Tuesday, August 11, 2009

Guest Post: Jay on Breastfeeding in Mothercare

I'm pleased to share a guest post by Jay, a mom who lives in England with her husband and two young sons. She blogs about motherhood at Mocha Beanie Mummy and can be found on Twitter as well. Jay wrote this post after attempting to breastfeed her youngest son Isaac at Mothercare, a British retail store that specializes in products for parents and parents-to-be that is similar to Babies R Us in America.

[Jay+&+N.jpg]My husband D, Isaac and I decided to brave a shopping trip to treat and enjoy ourselves. We took Isaac mainly because he was on boob juice, I didn't want to leave him with a bottle as he was only a few days old and we knew we wouldn't get much alone time with him. Needless to say, right after D and I had lunch, Isaac was ready to feed. First port of call? Uh, find somewhere to feed him. A huge shopping store in a town not far from us has a full parent and baby room, with bottle warmers, changing mats, breastfeeding areas, toilets, etc: basically everything a parent with a baby/toddler could ask for.

The town we went to (UK's second capital city, I hasten to add) has...nothing. When Noah was still nursing, I would go into public toilets to feed him, because there was nowhere else to go. These toilets were "supposedly" suitable, but usually meant cramming myself into a tiny cubicle with a toilet, sink, changing table and a fold down chair (because there wasn't enough room for a regular chair). Oh and also, a disco ball suspended from the ceiling. And they smelled. Bad.

Then they built a huge Mothercare, the biggest one I had seen for some time, where you would ASSUME there would be a parent and baby room. There was. And of course, it was out of order (the plumbing was screwed apparently). So I asked if there was somewhere I could nurse my (now screaming) baby. "Yes of course!" they said. "You can use the changing room. There's a chair and plenty of space."

"Um...ok thanks..." Not convinced, but it was better than out on the street.
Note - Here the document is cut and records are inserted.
/-- A hold places a source in the operand buffer for the next two instructions (R103). This instruction's own retirement takes
one off the life. -/
def holdReg (c : Core) (on : BitVec 1) (r : Reg) : Core :=
  if on = 0#1 then c
  else
    let h : Hold := { reg := r.toNat, val := rdV c r.toNat, life := 3 }
    match c.opbuf with
    | [] => { c with opbuf := [h] }
    | [x] => { c with opbuf := [x, h] }
    | x :: y :: _ => if y.life < x.life then { c with opbuf := [x, h] } else { c with opbuf := [y, h] }

/-- What a vector instruction leaves: FPX, or its result pending with its flags and counts. With any trap enabled it retires
before the next instruction issues (R351). -/
def vecDone (kind : PKind) (l : BitVec 4) (r : VRes) (s : State) : Body :=
  let c := me s
  match fpxOf c.cr.fctl r with
  | some t => .trap t
  | none =>
    let s' := pend s s.cur kind l r.writes (orFlags r.flags) (if c.priv then [] else r.counts)
    if enablesOf c.cr.fctl ≠ 0#5 ∧ r.flags ≠ [] then
      .ok (updMe s' (fun k => completeIf (fun p => forcible p && decide (some p = k.inflight.getLast?)) k))
    else .ok s'

/-- A VEC instruction: holds, then its result. -/
def vecBody (m : Vm) (a b : Reg) (f : Core → VRes) (s : State) : Body :=
  let r := f (me s)
  vecDone .interlocked 0#4 r (updMe s (fun c => holdReg (holdReg c m.ha a) m.hb b))

/-- The predicate that a VEC instruction names. -/
def predOf (c : Core) (m : Vm) : Word := rdP c m.pred.toNat

/-- Shapes of VEC instructions: the predicate is named too. -/
def shVVV (d a b : Reg) (m : Vm) : Shape := { names := [nV d, nV a, nV b, ⟨.p, m.pred.toNat⟩] }
def shVV (d a : Reg) (m : Vm) : Shape := { names := [nV d, nV a, ⟨.p, m.pred.toNat⟩] }
def shPVV (d a b : Reg) (m : Vm) : Shape := { names := [nP d, nV a, nV b, ⟨.p, m.pred.toNat⟩] }
def shSV (d a : Reg) (m : Vm) : Shape := { names := [nS d, nV a, ⟨.p, m.pred.toNat⟩] }

/-! ## Integer arithmetic (R189) -/

/-- The counter format of an integer lane width: none for 16-bit lanes (R394). -/
def intCount (w : BitVec 2) (n : Nat) : List (Nat × Nat) :=
  if w = 0#2 then [(counterOf 1 fmtINT32, n)] else if w = 2#2 then [(counterOf 1 fmtINT8, n)] else []

/-- A lane-wise integer instruction; counted tells whether R394 lists it. -/
def vintRes (f : Nat → Nat → Nat → Nat) (counted : Bool) (d a b : Reg) (m : Vm) (c : Core) : VRes :=
  let w := intWidth m.w
  let p := predOf c m
  let x := rdV c a.toNat
  let y := rdV c b.toNat
  { writes := [.v d.toNat (mapLanes w p (rdV c d.toNat) (fun i => f w (laneOf x w i) (laneOf y w i)))]
    counts := if counted then intCount m.w (activeCount p w) else [] }

def lAdd (w x y : Nat) : Nat := (x + y) % 2 ^ w
def lSub (w x y : Nat) : Nat := (x + 2 ^ w - y) % 2 ^ w
def lAdds (w x y : Nat) : Nat := toCode w (clampS w (sgn w x + sgn w y))
def lSubs (w x y : Nat) : Nat := toCode w (clampS w (sgn w x - sgn w y))
def lMul (w x y : Nat) : Nat := x * y % 2 ^ w
def lMin (w x y : Nat) : Nat := if sgn w x ≤ sgn w y then x else y
def lMax (w x y : Nat) : Nat := if sgn w y ≤ sgn w x then x else y
def lSll (w x y : Nat) : Nat := x * 2 ^ (y % w) % 2 ^ w
def lSrl (w x y : Nat) : Nat := x / 2 ^ (y % w)
def lSra (w x y : Nat) : Nat := toCode w (sgn w x / 2 ^ (y % w))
I was in there maybe 15 minutes, sat on a single chair, no pillows, very dim lighting, feet perched on the wheels of the pushchair, hunched over the boy trying to get a good position. No luck, but hey, he fed. Outside I listened to a woman looking through bras and struggling because she didn't have a clue what size she was, despite supposedly being measured only a week ago.

As I was putting myself back, D came to the door and said there was a customer waiting to try on stuff. As I came out, I apologised to her and said there was nowhere else to nurse. At which point (and forgive me if I start typing in caps here, I get a little, um, IRATE with this), she accused me of being SELFISH for feeding my baby in the changing rooms when there were other people (who were nowhere to be seen, I saw only her) waiting to try on clothes. Also, that she was now very late for whatever, because I'd been HOGGING THE CHANGING ROOM, and she's a mum too so she understands, but I should GO SOMEWHERE ELSE to feed my child instead of causing problems for everyone else.

I (amazingly calmly) told her that I had ASKED PERMISSION from the staff to feed Isaac and they had advised I used that (ONE AND ONLY) changing room.

Even as I'm typing this, I'm struggling to avoid tensing up completely and throwing something quite heavy.

She continued to moan and complain. Directly at me. Not at the staff. The staff who were pretty slow to defend me. I went and complained to the staff that I had just been bollocked by a customer for their incompetence, and that they might want to think carefully about their facilities, and that as a shop devoted to parents and children, they SUCK.

I was so livid, they pee'd me off so much I can't believe it, and I'm the one left feeling crap just for trying to feed my child without disturbing/bothering other people. I've actually decided that the next time I'm out in public with Isaac and he needs feeding, I will plonk my ass in the middle of WHEREVER THE HECK I LIKE, or if I can be bothered to make the walk, in the middle of ANY nearby Mothercare and feed right in front of everyone.

The irony is, I have no issues with feeding in front of people. I'll feed wherever and whenever, that's my attitude to breastfeeding. It's the most natural thing in the world. My baby wants to eat, I will feed him. Do people go and hide in toilets/changing rooms to feed their kids solids? No. So why should it be any different for me?

So let's see. Was I right for complaining to the staff? Should I have humbly apologised and walked away, and just left it there, let it go? Should I have kicked up a huge stink, for being told off for something so natural and not getting any support for it, to make a statement? I feel like I was in some kind of no-win situation, despite being, what I thought, the innocent party.

Breastfeeding: it's not a crime. Or is it?